EXERCISE DESCRIPTION
Filter the listing below, keeping only the lines with the word "none".

SUPPLIED RECORDS
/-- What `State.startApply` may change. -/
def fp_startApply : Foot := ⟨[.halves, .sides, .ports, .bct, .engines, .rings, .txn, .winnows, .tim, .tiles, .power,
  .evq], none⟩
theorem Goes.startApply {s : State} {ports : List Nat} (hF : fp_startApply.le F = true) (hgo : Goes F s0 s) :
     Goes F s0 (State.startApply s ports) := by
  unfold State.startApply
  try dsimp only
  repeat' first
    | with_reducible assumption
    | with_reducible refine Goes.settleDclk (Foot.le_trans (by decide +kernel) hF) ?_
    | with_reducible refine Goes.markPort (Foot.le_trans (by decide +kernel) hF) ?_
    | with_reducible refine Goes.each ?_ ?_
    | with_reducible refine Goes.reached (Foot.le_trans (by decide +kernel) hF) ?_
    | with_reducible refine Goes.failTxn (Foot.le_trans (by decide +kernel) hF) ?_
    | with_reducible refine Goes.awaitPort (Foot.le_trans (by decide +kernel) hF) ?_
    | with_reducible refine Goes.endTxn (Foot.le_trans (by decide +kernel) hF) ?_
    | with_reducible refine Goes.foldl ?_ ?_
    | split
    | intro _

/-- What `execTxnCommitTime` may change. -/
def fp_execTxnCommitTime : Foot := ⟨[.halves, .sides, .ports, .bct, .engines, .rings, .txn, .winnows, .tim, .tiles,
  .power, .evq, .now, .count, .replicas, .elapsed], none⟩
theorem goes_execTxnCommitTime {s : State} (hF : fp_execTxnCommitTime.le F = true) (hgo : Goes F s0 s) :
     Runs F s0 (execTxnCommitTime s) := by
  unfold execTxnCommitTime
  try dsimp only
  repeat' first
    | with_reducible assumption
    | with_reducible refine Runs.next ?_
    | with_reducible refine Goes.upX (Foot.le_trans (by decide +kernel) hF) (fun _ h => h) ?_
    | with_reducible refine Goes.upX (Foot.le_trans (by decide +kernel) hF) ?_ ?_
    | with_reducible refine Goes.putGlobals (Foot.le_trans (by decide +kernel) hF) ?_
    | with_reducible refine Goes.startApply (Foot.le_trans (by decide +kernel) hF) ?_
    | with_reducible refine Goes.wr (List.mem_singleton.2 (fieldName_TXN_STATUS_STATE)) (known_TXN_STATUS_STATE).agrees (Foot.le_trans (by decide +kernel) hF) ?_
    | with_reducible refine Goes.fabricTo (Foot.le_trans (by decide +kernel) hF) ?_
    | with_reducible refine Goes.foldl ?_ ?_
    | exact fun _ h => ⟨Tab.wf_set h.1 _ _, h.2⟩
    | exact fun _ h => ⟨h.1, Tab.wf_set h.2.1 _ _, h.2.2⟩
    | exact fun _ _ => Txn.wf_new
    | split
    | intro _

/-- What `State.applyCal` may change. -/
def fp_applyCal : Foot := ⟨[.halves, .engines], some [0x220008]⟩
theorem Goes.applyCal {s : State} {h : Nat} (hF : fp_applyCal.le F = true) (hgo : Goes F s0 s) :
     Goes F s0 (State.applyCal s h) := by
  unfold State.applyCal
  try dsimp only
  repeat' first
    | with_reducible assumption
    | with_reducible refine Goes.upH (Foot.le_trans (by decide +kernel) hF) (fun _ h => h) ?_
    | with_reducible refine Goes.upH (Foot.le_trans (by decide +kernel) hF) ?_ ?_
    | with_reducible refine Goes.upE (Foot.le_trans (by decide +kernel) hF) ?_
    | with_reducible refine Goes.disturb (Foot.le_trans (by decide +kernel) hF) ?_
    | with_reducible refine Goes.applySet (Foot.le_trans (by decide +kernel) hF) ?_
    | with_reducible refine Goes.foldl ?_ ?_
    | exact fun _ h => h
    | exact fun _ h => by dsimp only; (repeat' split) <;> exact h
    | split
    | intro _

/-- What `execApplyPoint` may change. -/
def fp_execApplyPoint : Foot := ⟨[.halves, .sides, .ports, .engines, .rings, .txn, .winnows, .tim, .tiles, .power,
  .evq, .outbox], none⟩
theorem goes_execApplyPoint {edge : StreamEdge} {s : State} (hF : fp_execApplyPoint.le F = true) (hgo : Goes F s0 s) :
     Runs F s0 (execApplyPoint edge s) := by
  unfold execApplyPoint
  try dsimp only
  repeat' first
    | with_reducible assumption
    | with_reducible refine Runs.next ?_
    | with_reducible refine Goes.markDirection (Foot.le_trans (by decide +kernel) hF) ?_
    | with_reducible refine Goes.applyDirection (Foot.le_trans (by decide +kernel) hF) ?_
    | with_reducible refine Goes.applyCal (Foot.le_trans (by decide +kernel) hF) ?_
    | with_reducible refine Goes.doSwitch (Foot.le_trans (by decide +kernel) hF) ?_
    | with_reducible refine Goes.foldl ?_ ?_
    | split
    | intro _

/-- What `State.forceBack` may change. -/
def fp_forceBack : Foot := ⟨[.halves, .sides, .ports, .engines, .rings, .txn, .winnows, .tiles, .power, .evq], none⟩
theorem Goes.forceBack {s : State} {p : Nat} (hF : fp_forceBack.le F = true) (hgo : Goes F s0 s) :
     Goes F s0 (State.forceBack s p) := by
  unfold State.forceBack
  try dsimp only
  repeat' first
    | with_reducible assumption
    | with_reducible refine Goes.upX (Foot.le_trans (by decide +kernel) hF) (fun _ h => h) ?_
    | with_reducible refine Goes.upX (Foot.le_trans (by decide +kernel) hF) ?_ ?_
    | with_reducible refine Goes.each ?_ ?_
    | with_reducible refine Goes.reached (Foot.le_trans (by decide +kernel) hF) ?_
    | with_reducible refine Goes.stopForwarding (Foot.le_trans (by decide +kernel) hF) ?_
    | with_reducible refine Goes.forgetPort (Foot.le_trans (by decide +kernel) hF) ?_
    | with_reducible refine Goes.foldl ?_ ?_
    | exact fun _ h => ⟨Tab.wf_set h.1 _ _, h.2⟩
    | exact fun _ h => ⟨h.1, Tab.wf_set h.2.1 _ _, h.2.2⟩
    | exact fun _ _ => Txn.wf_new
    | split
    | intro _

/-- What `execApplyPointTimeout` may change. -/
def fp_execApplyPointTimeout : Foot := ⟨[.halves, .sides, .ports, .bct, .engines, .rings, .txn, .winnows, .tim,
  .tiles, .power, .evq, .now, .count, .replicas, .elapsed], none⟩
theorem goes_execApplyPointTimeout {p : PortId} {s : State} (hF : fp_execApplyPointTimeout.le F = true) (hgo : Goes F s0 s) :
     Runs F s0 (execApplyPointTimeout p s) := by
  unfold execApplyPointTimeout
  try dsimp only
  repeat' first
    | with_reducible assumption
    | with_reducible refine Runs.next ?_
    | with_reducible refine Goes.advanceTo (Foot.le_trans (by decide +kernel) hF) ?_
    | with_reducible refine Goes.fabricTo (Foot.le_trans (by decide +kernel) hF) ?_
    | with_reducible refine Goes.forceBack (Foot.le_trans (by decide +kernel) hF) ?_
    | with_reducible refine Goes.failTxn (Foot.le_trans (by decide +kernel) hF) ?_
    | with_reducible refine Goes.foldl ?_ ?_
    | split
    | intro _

EXERCISE ANSWER
  .evq], none⟩
  .power, .evq, .now, .count, .replicas, .elapsed], none⟩
  .evq, .outbox], none⟩
def fp_forceBack : Foot := ⟨[.halves, .sides, .ports, .engines, .rings, .txn, .winnows, .tiles, .power, .evq], none⟩
  .tiles, .power, .evq, .now, .count, .replicas, .elapsed], none⟩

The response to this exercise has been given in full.